PROBLEM DESCRIPTION :: Count up the lines below that hold "errIndex", then give that count by itself.

Data excerpts:
BEGIN
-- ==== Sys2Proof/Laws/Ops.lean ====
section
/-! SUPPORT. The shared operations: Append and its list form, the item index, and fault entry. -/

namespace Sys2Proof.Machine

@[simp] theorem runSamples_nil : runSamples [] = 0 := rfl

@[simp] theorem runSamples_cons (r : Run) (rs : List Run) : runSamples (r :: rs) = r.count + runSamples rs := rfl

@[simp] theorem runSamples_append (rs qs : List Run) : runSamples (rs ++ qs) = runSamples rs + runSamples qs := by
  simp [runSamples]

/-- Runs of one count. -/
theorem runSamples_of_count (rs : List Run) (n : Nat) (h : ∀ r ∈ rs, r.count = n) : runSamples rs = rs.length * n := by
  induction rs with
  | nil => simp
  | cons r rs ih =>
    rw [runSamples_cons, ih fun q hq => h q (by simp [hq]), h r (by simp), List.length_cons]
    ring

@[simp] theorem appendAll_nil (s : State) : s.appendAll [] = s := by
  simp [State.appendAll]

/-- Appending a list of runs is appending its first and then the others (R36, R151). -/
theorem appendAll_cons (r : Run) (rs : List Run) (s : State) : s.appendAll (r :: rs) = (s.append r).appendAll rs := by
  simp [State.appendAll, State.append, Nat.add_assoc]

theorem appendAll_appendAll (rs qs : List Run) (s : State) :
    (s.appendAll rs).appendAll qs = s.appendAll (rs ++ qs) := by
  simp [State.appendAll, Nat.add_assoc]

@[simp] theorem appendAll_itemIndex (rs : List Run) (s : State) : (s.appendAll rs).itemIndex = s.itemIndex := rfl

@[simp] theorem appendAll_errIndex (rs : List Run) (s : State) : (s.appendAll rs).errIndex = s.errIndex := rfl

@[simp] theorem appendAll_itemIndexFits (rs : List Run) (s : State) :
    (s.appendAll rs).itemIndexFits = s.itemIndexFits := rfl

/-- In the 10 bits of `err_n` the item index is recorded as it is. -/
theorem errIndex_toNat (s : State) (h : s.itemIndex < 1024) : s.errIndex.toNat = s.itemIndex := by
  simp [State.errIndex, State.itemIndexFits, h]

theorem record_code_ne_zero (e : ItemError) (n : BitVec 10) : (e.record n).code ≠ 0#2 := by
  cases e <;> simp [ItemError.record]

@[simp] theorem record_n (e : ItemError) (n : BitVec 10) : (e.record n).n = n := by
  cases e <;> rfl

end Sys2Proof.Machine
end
END
BEGIN
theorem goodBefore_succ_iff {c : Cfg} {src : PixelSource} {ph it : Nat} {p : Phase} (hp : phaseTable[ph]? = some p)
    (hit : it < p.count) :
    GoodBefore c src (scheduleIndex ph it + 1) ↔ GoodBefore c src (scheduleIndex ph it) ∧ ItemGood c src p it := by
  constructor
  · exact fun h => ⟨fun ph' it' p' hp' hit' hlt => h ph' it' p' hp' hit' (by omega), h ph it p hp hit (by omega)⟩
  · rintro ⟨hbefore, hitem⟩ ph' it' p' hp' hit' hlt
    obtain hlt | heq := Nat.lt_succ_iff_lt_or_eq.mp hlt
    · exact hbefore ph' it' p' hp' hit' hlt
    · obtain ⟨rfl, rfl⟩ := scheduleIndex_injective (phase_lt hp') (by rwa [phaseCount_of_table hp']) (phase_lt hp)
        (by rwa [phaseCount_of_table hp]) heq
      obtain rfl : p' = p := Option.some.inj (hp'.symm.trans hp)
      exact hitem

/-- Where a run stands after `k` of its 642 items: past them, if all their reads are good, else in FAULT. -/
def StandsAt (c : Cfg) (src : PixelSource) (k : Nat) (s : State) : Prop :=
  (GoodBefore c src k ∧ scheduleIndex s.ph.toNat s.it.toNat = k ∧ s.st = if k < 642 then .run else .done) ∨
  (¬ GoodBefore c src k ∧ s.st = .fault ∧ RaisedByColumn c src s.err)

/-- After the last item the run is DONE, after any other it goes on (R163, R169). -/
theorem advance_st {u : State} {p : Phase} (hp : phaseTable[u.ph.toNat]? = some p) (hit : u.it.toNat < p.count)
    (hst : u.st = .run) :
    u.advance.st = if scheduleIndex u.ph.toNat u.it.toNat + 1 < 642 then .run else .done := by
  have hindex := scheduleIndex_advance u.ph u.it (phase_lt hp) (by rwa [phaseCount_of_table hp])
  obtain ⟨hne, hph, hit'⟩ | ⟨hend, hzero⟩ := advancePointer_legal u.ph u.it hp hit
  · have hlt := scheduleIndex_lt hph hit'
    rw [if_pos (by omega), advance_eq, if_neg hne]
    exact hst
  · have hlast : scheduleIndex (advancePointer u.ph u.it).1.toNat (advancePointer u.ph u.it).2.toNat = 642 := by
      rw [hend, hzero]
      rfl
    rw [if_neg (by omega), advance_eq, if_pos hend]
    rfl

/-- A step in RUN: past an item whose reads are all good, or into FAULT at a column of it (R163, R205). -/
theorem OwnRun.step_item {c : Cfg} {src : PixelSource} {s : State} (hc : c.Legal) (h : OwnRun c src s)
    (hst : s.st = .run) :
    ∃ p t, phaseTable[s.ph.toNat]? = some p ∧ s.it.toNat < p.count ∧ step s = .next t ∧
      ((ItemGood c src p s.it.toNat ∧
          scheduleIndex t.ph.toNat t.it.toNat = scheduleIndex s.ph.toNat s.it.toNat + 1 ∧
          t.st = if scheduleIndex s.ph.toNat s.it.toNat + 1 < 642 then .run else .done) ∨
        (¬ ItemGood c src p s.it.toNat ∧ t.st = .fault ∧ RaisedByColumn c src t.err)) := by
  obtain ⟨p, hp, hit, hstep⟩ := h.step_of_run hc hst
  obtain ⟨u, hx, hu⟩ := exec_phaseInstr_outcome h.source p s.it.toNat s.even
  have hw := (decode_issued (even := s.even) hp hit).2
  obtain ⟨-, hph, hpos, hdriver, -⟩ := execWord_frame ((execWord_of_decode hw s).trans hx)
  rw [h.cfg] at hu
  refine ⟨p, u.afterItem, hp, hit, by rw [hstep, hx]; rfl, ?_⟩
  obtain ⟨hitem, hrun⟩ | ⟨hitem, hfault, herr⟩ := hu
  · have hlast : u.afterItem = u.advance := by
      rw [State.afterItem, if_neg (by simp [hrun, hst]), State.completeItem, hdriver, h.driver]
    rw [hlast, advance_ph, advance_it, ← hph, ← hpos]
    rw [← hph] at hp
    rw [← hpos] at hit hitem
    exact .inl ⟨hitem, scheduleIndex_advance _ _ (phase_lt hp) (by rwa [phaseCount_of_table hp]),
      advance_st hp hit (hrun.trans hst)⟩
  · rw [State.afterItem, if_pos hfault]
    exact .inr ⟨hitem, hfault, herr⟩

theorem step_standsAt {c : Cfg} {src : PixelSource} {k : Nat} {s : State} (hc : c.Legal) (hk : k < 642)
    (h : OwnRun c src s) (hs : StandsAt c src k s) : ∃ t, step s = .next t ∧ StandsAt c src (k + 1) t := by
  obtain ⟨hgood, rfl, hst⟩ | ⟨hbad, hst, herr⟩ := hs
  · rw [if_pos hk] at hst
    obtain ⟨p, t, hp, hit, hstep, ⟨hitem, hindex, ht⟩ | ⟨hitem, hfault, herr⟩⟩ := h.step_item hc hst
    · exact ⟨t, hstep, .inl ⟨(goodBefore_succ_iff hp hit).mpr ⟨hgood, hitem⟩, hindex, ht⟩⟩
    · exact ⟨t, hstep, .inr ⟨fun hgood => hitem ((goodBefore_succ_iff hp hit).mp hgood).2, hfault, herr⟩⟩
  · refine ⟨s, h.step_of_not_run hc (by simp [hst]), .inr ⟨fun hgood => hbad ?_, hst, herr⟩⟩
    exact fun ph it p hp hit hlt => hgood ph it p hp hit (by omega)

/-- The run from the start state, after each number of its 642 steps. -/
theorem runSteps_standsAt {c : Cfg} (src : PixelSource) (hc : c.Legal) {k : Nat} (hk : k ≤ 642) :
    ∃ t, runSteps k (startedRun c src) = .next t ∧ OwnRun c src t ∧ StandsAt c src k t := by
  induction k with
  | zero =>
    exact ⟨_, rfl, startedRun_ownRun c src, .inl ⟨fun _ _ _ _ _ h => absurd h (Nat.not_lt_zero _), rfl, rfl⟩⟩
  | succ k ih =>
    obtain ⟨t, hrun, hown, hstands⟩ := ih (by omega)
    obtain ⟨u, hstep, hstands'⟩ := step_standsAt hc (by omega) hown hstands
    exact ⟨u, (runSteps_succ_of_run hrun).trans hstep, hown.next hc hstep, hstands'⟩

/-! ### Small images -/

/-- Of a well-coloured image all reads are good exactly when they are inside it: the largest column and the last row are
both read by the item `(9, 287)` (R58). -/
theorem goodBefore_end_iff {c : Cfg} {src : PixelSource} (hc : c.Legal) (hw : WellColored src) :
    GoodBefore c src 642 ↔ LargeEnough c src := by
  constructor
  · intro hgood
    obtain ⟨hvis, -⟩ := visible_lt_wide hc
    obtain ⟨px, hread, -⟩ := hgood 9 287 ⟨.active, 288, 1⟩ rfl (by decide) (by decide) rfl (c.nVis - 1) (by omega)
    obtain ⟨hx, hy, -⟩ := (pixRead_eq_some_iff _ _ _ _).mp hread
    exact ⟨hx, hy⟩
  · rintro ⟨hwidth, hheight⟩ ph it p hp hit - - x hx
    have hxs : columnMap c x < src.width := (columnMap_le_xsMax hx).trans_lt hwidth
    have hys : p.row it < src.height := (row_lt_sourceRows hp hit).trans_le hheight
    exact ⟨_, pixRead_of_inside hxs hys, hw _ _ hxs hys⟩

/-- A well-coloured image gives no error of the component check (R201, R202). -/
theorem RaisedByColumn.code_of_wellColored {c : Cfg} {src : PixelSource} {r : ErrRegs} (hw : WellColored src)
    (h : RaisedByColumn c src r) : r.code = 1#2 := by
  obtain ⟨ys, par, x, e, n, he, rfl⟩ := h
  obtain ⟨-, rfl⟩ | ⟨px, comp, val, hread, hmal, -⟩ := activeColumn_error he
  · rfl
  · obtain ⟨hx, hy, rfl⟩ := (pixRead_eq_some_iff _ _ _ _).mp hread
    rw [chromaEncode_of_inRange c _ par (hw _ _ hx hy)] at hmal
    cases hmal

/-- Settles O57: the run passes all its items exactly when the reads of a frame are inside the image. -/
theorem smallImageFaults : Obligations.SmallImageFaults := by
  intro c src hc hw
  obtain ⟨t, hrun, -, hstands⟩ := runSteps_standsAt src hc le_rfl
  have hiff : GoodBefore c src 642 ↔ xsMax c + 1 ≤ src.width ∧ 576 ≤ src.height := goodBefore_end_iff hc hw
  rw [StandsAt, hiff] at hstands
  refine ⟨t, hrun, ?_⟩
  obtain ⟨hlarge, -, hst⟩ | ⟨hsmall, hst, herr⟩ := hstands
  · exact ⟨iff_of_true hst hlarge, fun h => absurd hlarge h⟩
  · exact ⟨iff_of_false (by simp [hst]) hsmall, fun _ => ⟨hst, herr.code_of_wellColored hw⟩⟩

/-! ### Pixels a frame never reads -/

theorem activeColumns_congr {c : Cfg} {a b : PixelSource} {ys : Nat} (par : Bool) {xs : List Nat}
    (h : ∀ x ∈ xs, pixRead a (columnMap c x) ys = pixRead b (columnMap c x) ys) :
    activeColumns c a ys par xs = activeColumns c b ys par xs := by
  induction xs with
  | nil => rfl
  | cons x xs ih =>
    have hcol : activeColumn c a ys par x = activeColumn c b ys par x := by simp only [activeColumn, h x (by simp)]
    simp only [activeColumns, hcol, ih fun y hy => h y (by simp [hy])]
END
BEGIN
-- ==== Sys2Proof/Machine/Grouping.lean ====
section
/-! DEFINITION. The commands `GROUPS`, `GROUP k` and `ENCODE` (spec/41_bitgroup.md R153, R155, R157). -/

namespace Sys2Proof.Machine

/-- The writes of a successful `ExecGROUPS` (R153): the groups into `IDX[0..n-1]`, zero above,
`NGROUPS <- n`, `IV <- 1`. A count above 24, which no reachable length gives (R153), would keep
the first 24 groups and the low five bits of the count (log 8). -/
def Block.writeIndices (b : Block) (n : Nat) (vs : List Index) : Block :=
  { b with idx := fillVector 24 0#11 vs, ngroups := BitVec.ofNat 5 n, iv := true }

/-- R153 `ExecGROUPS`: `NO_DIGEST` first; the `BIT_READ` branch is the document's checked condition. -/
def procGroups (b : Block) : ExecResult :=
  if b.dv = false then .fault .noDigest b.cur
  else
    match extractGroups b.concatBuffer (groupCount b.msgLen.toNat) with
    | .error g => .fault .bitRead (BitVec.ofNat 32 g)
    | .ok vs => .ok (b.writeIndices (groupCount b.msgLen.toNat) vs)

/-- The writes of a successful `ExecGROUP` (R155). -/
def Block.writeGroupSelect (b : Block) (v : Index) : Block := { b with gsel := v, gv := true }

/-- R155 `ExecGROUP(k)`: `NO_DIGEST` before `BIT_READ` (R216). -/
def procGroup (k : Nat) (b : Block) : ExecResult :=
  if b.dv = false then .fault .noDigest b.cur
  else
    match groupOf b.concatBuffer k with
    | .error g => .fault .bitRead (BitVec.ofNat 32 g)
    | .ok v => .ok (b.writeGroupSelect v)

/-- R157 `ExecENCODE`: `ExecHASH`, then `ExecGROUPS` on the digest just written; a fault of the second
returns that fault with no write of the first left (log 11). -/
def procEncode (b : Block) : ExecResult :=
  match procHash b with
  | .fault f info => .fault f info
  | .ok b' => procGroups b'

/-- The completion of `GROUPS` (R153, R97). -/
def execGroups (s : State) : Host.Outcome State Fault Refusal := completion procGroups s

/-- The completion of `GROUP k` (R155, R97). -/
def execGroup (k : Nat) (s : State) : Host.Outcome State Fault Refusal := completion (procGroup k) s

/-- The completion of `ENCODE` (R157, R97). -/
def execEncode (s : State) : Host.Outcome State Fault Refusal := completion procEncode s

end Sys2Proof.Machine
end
END
ANSWER FOR THIS EXERCISE :: 3